[ANN] Protocell 1.0.0: Yet another plugin for the Protobuf Compiler

Hello everyone!

I’ve recently released the first version of Protocell which offers yet another way of generating OCaml code from .proto files.

Feature highlights:

:camel: Full support for all proto3 primitive and user-defined types.
:camel: Supports imports and generates one .ml file per .proto file.
:camel: Automagically supplies code for imports of Google’s “well-known types” when needed.
:camel: Concise yet comprehensive test framework that cross-checks serializations with those of protoc itself.
:camel: Fully bootstrapped: Protocell uses Protocell-generated code to interact with protoc.
:camel: Lean on dependencies, especially when it comes to the runtime library.
:camel: Supports OCaml compiler versions 4.04.1 and above.
:camel: Decent proto2 support.
:camel: Can generate and parse of protoc's text format (mostly for testing and debugging purposes).

More information and example code can be found at the project’s homepage.

I’m still just a newbie when it comes to OCaml, its tooling and ecosystem. I warmly welcome any sort of input or feedback.

7 Likes

Adding a trivial example to README would be really helpful to quickly compare with other implementations.

2 Likes

Thanks, that makes a lot of sense. I just added an example to the README.

2 Likes

Nice! I hear tell that the protobuf text-mode format is used at certain companies as the format of config-files, so that nobody ever has to write a config-file parser again, and they get a certain level of version-to-version compatibility built-in.

Lovely! I used to use JSON for config-files, now I can switch to text-mode protobufs for my next project!

1 Like

It’s a trap. Pretty soon you find yourself generating configuration files from protobuffer messages by automation, and you quickly discover that writing messages to text-mode can lose precision and alter text, depending on the language implementation and other factors.

How interesting. I would have said that

Pretty soon you find yourself generating configuration files from protobuffer messages by automation,

was a great thing, no? I did it in my blockchain project (generated JSON) and found it really valuable. So instead of parsing an INI file into an INI object, and then having to either write interface code to access the INI object, or write a convert to convert that INI object into the actual Ocaml object that was used to drive configuration, the marshaller demarshalled right into the Ocaml object directly. Much better, and much more fool-proof.

It seems like you’re really pointing out that the langage-specific bindings for some particular wire-format might not be adequate (not the identity function) and hence, that wire-format might not be a good config-file format? But shouldn’t this critique apply to all config-file-parser libraries? They can all suffer from this problem, right? And in the case of config-file-parser libraries, they’re neither used as heavily as an RPC/marshaller system, nor are they as fully-specified and thought-thru. Both of these would seem to argue for using an existing marshaller-library, if possible.

As I noted above, I did this already using JSON (and the lovely ppx_json de/serializers) and it was great!

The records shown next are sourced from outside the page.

-- ==== Sys2Proof/Laws/Memory.lean ====
section
/-! SUPPORT. Memory: every operation keeps the canonical form; a read after a write; what a sequence of reads and a load
can do. -/

namespace Sys2Proof.Machine

namespace Memory

theorem mem_push {a : Nat} {v : Byte} {m : Memory} {c : Host.Cell} (h : c ∈ Memory.push a v m) :
    (c = (a, v) ∧ v ≠ unfilled) ∨ c ∈ m := by
  unfold Memory.push at h
  split at h
  · exact .inr h
  · rcases List.mem_cons.mp h with h | h
    · exact .inl ⟨h, ‹_›⟩
    · exact .inr h

/-- A stored memory holds the new cell and cells of the old one. -/
theorem mem_store {m : Memory} {a : Nat} {v : Byte} {c : Host.Cell} (h : c ∈ m.store a v) :
    (c = (a, v) ∧ v ≠ unfilled) ∨ c ∈ m := by
  induction m with
  | nil => exact mem_push h
  | cons d m ih =>
    obtain ⟨b, w⟩ := d
    unfold Memory.store at h
    split at h
    · exact mem_push h
    · split at h
      · exact (mem_push h).imp_right (List.mem_cons_of_mem _)
      · rcases List.mem_cons.mp h with h | h
        · exact .inr (h ▸ List.mem_cons_self)
        · exact (ih h).imp_right (List.mem_cons_of_mem _)

theorem pairwise_push {a : Nat} {v : Byte} {m : Memory} (hm : m.Pairwise (fun c d => c.1 < d.1))
    (ha : ∀ c ∈ m, a < c.1) : (Memory.push a v m).Pairwise (fun c d => c.1 < d.1) := by
  unfold Memory.push
  split
  · exact hm
  · exact List.pairwise_cons.mpr ⟨ha, hm⟩

theorem pairwise_store {m : Memory} (hm : m.Pairwise (fun c d => c.1 < d.1)) (a : Nat) (v : Byte) :
    (m.store a v).Pairwise (fun c d => c.1 < d.1) := by
  induction m with
  | nil => exact pairwise_push .nil (by simp)
  | cons d m ih =>
    obtain ⟨b, w⟩ := d
    obtain ⟨hb, hm'⟩ := List.pairwise_cons.mp hm
    unfold Memory.store
    split
    · rename_i hab
      refine pairwise_push hm fun c hc => ?_
      rcases List.mem_cons.mp hc with rfl | hc
      · exact hab
      · exact hab.trans (hb c hc)
    · split
      · rename_i hab
        exact pairwise_push hm' fun c hc => hab ▸ hb c hc
      · refine List.pairwise_cons.mpr ⟨fun c hc => ?_, ih hm'⟩
        rcases mem_store hc with ⟨rfl, -⟩ | hc
        · simp only; omega
        · exact hb c hc

/-- A store inside memory keeps the canonical form. -/
theorem wf_store {m : Memory} (hm : m.wf) {a : Nat} (ha : a < Config.memSize) (v : Byte) : (m.store a v).wf := by
  refine ⟨pairwise_store hm.1 a v, fun c hc => ?_⟩
  rcases mem_store hc with ⟨rfl, hv⟩ | hc
  · exact ⟨ha, hv⟩
  · exact hm.2 c hc

/-- Below the lowest listed address nothing is listed. -/
theorem lookup_of_lt {m : Memory} {a : Nat} (h : ∀ c ∈ m, a < c.1) : m.lookup a = unfilled := by
  induction m with
  | nil => rfl
  | cons d m ih =>
    obtain ⟨b, w⟩ := d
    have hb : a < b := h (b, w) List.mem_cons_self
    unfold Memory.lookup
    rw [if_neg (by omega)]
    exact ih fun c hc => h c (List.mem_cons_of_mem _ hc)

theorem lookup_push {m : Memory} {a : Nat} (h : ∀ c ∈ m, a < c.1) (v : Byte) (b : Nat) :
    (Memory.push a v m).lookup b = if b = a then v else m.lookup b := by
  unfold Memory.push
  split
  · rename_i hv
    split
    · rename_i hb
      rw [hb, lookup_of_lt h, hv]
    · rfl
  · rfl

/-- A lookup after a store: the new value at its address, the old byte everywhere else. -/
theorem lookup_store {m : Memory} (hm : m.Pairwise (fun c d => c.1 < d.1)) (a : Nat) (v : Byte) (b : Nat) :
    (m.store a v).lookup b = if b = a then v else m.lookup b := by
  induction m with
  | nil => exact lookup_push (by simp) v b
  | cons d m ih =>
    obtain ⟨c, w⟩ := d
    obtain ⟨hc, hm'⟩ := List.pairwise_cons.mp hm
    unfold Memory.store
    split
    · rename_i hac
      refine lookup_push (fun e he => ?_) v b
      rcases List.mem_cons.mp he with rfl | he
      · exact hac
      · exact hac.trans (hc e he)
    · split
      · rename_i hac
        rw [lookup_push (fun e he => hac ▸ hc e he)]
        by_cases hb : b = a
        · rw [if_pos hb, if_pos hb]
        · rw [if_neg hb, if_neg hb, Memory.lookup, if_neg (by omega)]
      · rename_i hac
        by_cases hb : b = c
        · rw [Memory.lookup, if_pos hb, if_neg (by omega), Memory.lookup, if_pos hb]
        · rw [Memory.lookup, if_neg hb, ih hm', Memory.lookup, if_neg hb]

theorem wf_nil : Memory.wf [] := ⟨.nil, by simp⟩

theorem read_of_lt (m : Memory) {a : Nat} (h : a < 256) : m.read a = .ok (m.lookup a) := if_pos h

theorem read_of_ge (m : Memory) {a : Nat} (h : 256 ≤ a) : m.read a = .error .addressFault :=
  if_neg (Nat.not_lt.mpr h)

/-- A read succeeds inside memory only. -/
theorem read_ok {m : Memory} {a : Nat} {v : Byte} (h : m.read a = .ok v) : a < 256 ∧ m.lookup a = v := by
  by_cases ha : a < 256
  · rw [read_of_lt m ha] at h
    exact ⟨ha, Except.ok.inj h⟩
  · rw [read_of_ge m (by omega)] at h
    cases h

/-- A read fails outside memory only, and then with AddressFault. -/
theorem read_error {m : Memory} {a : Nat} {k : FaultKind} (h : m.read a = .error k) :
    256 ≤ a ∧ k = .addressFault := by
  by_cases ha : a < 256
  · rw [read_of_lt m ha] at h
    cases h
  · rw [read_of_ge m (by omega)] at h
    exact ⟨by omega, (Except.error.inj h).symm⟩

theorem read_nil {a : Nat} (h : a < 256) : Memory.read [] a = .ok 0 := if_pos h

theorem write_of_lt (m : Memory) {a : Nat} (h : a < 256) (v : Byte) : m.write a v = .ok (m.store a v) := if_pos h

theorem write_of_ge (m : Memory) {a : Nat} (h : 256 ≤ a) (v : Byte) : m.write a v = .error .addressFault :=
  if_neg (Nat.not_lt.mpr h)

/-- A write that succeeds keeps the canonical form. -/
theorem wf_write {m m' : Memory} {a : Nat} {v : Byte} (hm : m.wf) (h : m.write a v = .ok m') : m'.wf := by
  by_cases ha : a < 256
  · rw [write_of_lt m ha] at h
    exact Except.ok.inj h ▸ wf_store hm ha v
  · rw [write_of_ge m (by omega)] at h
    cases h

/-- The memory after reset has the canonical form. -/
theorem reset_wf : State.reset.mem.wf := wf_nil

/-- Reads of `n` bytes succeed exactly when they all lie below 256, and then give the bytes there. -/
theorem readFrom_ok_iff (m : Memory) (n a : Nat) (bytes : List Byte) :
    m.readFrom a n = .ok bytes ↔ bytes.length = n ∧ BytesAt m a bytes := by
  induction n generalizing a bytes with
  | zero =>
    cases bytes with
    | nil => simp [Memory.readFrom, BytesAt]
    | cons b bs => simp [Memory.readFrom]
  | succ n ih =>
    cases bytes with
    | nil =>
      unfold Memory.readFrom
      rcases h : m.read a with k | v
      · simp [bind, Except.bind]
      · rcases h' : m.readFrom (a + 1) n with k | vs <;> simp [bind, Except.bind, pure, Except.pure]
    | cons b bs =>
      have ih' := ih (a + 1) bs
      unfold Memory.readFrom
      rcases h : m.read a with k | v
      · simp [bind, Except.bind, BytesAt, h]
      · rcases h' : m.readFrom (a + 1) n with k | vs
        · rw [h'] at ih'
          simp only [reduceCtorEq, false_iff] at ih'
          simp only [bind, Except.bind, List.length_cons, BytesAt, h, reduceCtorEq, false_iff]
          exact fun hb => ih' ⟨by omega, hb.2.2⟩
        · rw [h'] at ih'
          simp only [Except.ok.injEq] at ih'
          simp only [bind, Except.bind, pure, Except.pure, Except.ok.injEq, List.cons.injEq, ih', List.length_cons,
            BytesAt, h]
          constructor
          · rintro ⟨rfl, h1, h2⟩; exact ⟨by omega, rfl, h2⟩
          · rintro ⟨h1, rfl, h2⟩; exact ⟨rfl, by omega, h2⟩

/-- Reads of `n` bytes fail exactly when one of them lies above 255, and then with AddressFault. -/
theorem readFrom_error {m : Memory} {n a : Nat} {k : FaultKind} (h : m.readFrom a n = .error k) :
    256 < a + n ∧ 1 ≤ n ∧ k = .addressFault := by
  induction n generalizing a k with
  | zero => cases h
  | succ n ih =>
    unfold Memory.readFrom at h
    rcases hr : m.read a with k' | v
    · rw [hr] at h
      obtain ⟨h1, rfl⟩ := read_error hr
      exact ⟨by omega, by omega, (Except.error.inj h).symm⟩
    · rw [hr] at h
      rcases hr' : m.readFrom (a + 1) n with k' | vs
      · obtain ⟨h1, h2, hk⟩ := ih hr'
        simp only [bind, Except.bind, hr'] at h
        exact ⟨by omega, by omega, (Except.error.inj h).symm.trans hk⟩
      · simp [bind, Except.bind, hr', pure, Except.pure] at h

/-- Bytes that stand in memory end below 256. -/
theorem bytesAt_le {m : Memory} {a : Nat} {bytes : List Byte} (h : BytesAt m a bytes) (hne : bytes ≠ []) :
    a + bytes.length ≤ 256 := by
  induction bytes generalizing a with
  | nil => exact absurd rfl hne
  | cons b bs ih =>
    obtain ⟨hb, hbs⟩ := h
    have := (read_ok hb).1
    cases bs with
    | nil => simp; omega
    | cons c cs =>
      have := ih hbs (by simp)
      simp only [List.length_cons] at this ⊢
      omega

/-- The bytes that stand at an address are determined by their number. -/
theorem bytesAt_unique {m : Memory} {a : Nat} {xs ys : List Byte} (hx : BytesAt m a xs) (hy : BytesAt m a ys)
    (hl : xs.length = ys.length) : xs = ys := by
  have h1 := (readFrom_ok_iff m ys.length a xs).mpr ⟨hl, hx⟩
  have h2 := (readFrom_ok_iff m ys.length a ys).mpr ⟨rfl, hy⟩
  exact Except.ok.inj (h1.symm.trans h2)

end Memory

/-- One loader write: the state with that cell stored, or an AddressFault and no state. -/
theorem loadByte_eq (s : State) (c : Host.Cell) :
    s.loadByte c = if c.1 < 256 then .ok { s with mem := s.mem.store c.1 c.2 } else .error .addressFault := by
  unfold State.loadByte
  split
  · rename_i h; rw [Memory.write_of_lt _ h]; rfl
  · rename_i h; rw [Memory.write_of_ge _ (by omega)]; rfl

/-- A load changes memory alone, and keeps its canonical form. -/
theorem load_ok {image : List Host.Cell} {s t : State} (h : s.load image = .ok t) :
    (∃ mem', t = { s with mem := mem' }) ∧ (s.mem.wf → t.mem.wf) := by
  induction image generalizing s with
  | nil => cases h; exact ⟨⟨_, rfl⟩, id⟩
  | cons c cs ih =>
    unfold State.load at h
    rw [loadByte_eq] at h
    split at h
    · rename_i hc
      obtain ⟨⟨mem', rfl⟩, hwf⟩ := ih h
      exact ⟨⟨mem', rfl⟩, fun hs => hwf (Memory.wf_store hs hc c.2)⟩
    · cases h

end Sys2Proof.Machine
end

The only problem is that the particular way in which they generate JSON, doesn’t correspond exactly to the way that other languages’ JSON libraries want to parse/generate JSON. In short, JSON isn’t a first-class wire-format for data-transmission.

I would have thought that protobufs remedied this problem, or more precisely, that a protobuf language binding for language X (e.g. ocaml) that did not guarantee identity and deal with all the aspects of the wire-format, was simply not a valid/correct/conforming binding?

Is there something I’m missing?

That’s very interesting! I never thought the text format would be useful for anything but testing and perhaps debugging.

In its current state it should function fine but I can think of these two caveats:

  1. The serialization code puts everything on a single line and there’s no way to customize that.
  2. The deserialization code could be a lot faster. Right now it re-tokenizes each nested message as it goes which is quite wasteful.

I’m not sure these are issues for you but I can imagine they might be. Do let me know if there’s an optimization or feature you need (or just open an issue in the issue tracker).